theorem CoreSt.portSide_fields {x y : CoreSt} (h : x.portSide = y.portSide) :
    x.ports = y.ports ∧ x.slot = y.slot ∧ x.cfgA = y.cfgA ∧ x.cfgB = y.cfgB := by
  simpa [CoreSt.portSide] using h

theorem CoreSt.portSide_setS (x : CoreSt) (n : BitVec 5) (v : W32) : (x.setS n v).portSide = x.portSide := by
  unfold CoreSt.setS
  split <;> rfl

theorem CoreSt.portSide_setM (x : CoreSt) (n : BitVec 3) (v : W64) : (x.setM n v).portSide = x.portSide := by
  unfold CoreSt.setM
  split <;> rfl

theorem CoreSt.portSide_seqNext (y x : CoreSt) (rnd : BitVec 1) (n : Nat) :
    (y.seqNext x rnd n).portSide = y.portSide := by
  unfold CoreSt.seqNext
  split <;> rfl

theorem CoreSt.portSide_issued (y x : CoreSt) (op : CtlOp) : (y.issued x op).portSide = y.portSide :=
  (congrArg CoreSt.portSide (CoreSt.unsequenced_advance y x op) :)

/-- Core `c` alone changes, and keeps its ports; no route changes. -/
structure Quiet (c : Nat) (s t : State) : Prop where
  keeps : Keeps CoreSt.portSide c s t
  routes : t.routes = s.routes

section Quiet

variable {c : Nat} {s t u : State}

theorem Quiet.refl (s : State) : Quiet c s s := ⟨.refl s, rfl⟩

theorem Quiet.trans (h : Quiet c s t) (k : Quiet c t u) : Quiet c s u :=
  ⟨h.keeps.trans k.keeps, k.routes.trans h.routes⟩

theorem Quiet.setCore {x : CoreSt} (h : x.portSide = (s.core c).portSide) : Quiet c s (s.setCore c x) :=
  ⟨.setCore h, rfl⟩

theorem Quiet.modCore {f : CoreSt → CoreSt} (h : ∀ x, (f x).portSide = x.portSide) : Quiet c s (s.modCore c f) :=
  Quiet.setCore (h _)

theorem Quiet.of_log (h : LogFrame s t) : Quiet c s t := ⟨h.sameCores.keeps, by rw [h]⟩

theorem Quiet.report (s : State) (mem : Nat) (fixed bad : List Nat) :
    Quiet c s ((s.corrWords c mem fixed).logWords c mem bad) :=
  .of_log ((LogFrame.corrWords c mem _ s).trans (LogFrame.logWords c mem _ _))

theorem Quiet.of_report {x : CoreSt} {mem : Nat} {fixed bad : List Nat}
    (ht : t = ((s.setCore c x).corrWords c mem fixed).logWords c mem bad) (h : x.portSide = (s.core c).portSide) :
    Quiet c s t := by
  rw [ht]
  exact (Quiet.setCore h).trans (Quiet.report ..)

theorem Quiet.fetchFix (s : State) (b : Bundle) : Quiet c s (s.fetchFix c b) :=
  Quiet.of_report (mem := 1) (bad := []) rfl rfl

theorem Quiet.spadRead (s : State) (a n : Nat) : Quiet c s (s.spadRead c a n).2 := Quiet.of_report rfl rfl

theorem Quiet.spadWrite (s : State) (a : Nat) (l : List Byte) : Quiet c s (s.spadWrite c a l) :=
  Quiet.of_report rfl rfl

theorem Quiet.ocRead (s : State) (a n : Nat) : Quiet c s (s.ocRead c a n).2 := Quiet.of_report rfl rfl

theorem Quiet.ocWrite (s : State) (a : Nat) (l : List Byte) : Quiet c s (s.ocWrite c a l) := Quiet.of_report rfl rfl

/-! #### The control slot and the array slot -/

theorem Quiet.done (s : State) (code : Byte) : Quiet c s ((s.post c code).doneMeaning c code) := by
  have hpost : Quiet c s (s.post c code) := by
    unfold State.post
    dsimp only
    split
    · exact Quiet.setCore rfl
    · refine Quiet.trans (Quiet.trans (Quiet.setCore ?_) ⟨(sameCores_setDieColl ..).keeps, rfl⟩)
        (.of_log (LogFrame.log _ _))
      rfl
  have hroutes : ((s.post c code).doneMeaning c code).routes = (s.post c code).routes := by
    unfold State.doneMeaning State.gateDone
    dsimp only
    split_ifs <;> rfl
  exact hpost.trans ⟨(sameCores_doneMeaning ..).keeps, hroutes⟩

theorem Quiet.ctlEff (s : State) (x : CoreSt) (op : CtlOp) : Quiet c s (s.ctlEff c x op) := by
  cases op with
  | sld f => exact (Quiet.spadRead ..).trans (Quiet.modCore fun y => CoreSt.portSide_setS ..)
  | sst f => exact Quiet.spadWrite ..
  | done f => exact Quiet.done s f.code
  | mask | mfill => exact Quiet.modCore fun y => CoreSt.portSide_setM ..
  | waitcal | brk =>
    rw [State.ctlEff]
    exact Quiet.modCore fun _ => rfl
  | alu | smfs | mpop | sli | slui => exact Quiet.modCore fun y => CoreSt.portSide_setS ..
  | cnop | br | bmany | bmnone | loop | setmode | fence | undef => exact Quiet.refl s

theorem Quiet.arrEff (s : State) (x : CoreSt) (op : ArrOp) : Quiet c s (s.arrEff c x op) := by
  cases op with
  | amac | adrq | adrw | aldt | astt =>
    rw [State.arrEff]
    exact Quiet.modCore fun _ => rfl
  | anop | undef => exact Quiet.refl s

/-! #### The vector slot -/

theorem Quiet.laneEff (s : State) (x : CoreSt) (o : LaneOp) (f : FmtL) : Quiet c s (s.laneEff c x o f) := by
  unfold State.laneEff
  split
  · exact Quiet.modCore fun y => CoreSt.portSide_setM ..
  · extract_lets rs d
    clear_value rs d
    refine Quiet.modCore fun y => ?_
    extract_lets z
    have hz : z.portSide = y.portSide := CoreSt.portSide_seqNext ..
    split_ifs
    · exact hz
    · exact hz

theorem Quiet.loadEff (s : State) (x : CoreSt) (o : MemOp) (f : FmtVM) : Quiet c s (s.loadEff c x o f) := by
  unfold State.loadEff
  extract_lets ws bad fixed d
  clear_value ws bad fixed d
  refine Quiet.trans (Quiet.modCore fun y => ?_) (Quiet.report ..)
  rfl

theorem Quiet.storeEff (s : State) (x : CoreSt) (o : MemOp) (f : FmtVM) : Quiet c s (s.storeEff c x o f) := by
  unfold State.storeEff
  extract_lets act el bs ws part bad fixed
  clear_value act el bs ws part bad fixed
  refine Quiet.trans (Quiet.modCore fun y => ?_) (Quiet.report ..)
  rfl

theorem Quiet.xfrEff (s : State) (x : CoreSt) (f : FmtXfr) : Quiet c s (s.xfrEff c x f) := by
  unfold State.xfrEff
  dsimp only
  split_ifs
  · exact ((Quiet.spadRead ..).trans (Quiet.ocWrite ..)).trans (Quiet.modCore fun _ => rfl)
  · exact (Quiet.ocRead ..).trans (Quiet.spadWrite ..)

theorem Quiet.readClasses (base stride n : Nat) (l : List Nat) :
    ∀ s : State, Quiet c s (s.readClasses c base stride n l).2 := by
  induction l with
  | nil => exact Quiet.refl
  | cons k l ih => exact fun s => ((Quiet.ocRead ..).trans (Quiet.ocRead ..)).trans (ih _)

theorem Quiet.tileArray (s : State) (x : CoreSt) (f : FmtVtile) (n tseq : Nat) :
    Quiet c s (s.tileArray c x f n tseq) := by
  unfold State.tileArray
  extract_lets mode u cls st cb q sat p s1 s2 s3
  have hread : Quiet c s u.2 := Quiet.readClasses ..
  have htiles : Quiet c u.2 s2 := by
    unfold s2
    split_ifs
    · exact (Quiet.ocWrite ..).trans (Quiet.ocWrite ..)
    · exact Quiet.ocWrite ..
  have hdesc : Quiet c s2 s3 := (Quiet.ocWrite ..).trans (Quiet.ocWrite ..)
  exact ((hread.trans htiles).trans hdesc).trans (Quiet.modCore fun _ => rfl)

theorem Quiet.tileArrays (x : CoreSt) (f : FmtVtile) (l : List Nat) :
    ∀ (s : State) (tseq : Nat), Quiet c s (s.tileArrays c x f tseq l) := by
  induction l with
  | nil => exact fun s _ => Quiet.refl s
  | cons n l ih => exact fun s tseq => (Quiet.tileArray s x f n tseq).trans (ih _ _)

━━━━━━

## [TASK]
Each line in the entries above, starting at the line with "unfold State.xfrEff" and ending at the line with "Quiet c s (s.tileArray c", is to be printed exactly, and only those lines.

## [THE ANSWER]
  unfold State.xfrEff
  dsimp only
  split_ifs
  · exact ((Quiet.spadRead ..).trans (Quiet.ocWrite ..)).trans (Quiet.modCore fun _ => rfl)
  · exact (Quiet.ocRead ..).trans (Quiet.spadWrite ..)

theorem Quiet.readClasses (base stride n : Nat) (l : List Nat) :
    ∀ s : State, Quiet c s (s.readClasses c base stride n l).2 := by
  induction l with
  | nil => exact Quiet.refl
  | cons k l ih => exact fun s => ((Quiet.ocRead ..).trans (Quiet.ocRead ..)).trans (ih _)

theorem Quiet.tileArray (s : State) (x : CoreSt) (f : FmtVtile) (n tseq : Nat) :
    Quiet c s (s.tileArray c x f n tseq) := by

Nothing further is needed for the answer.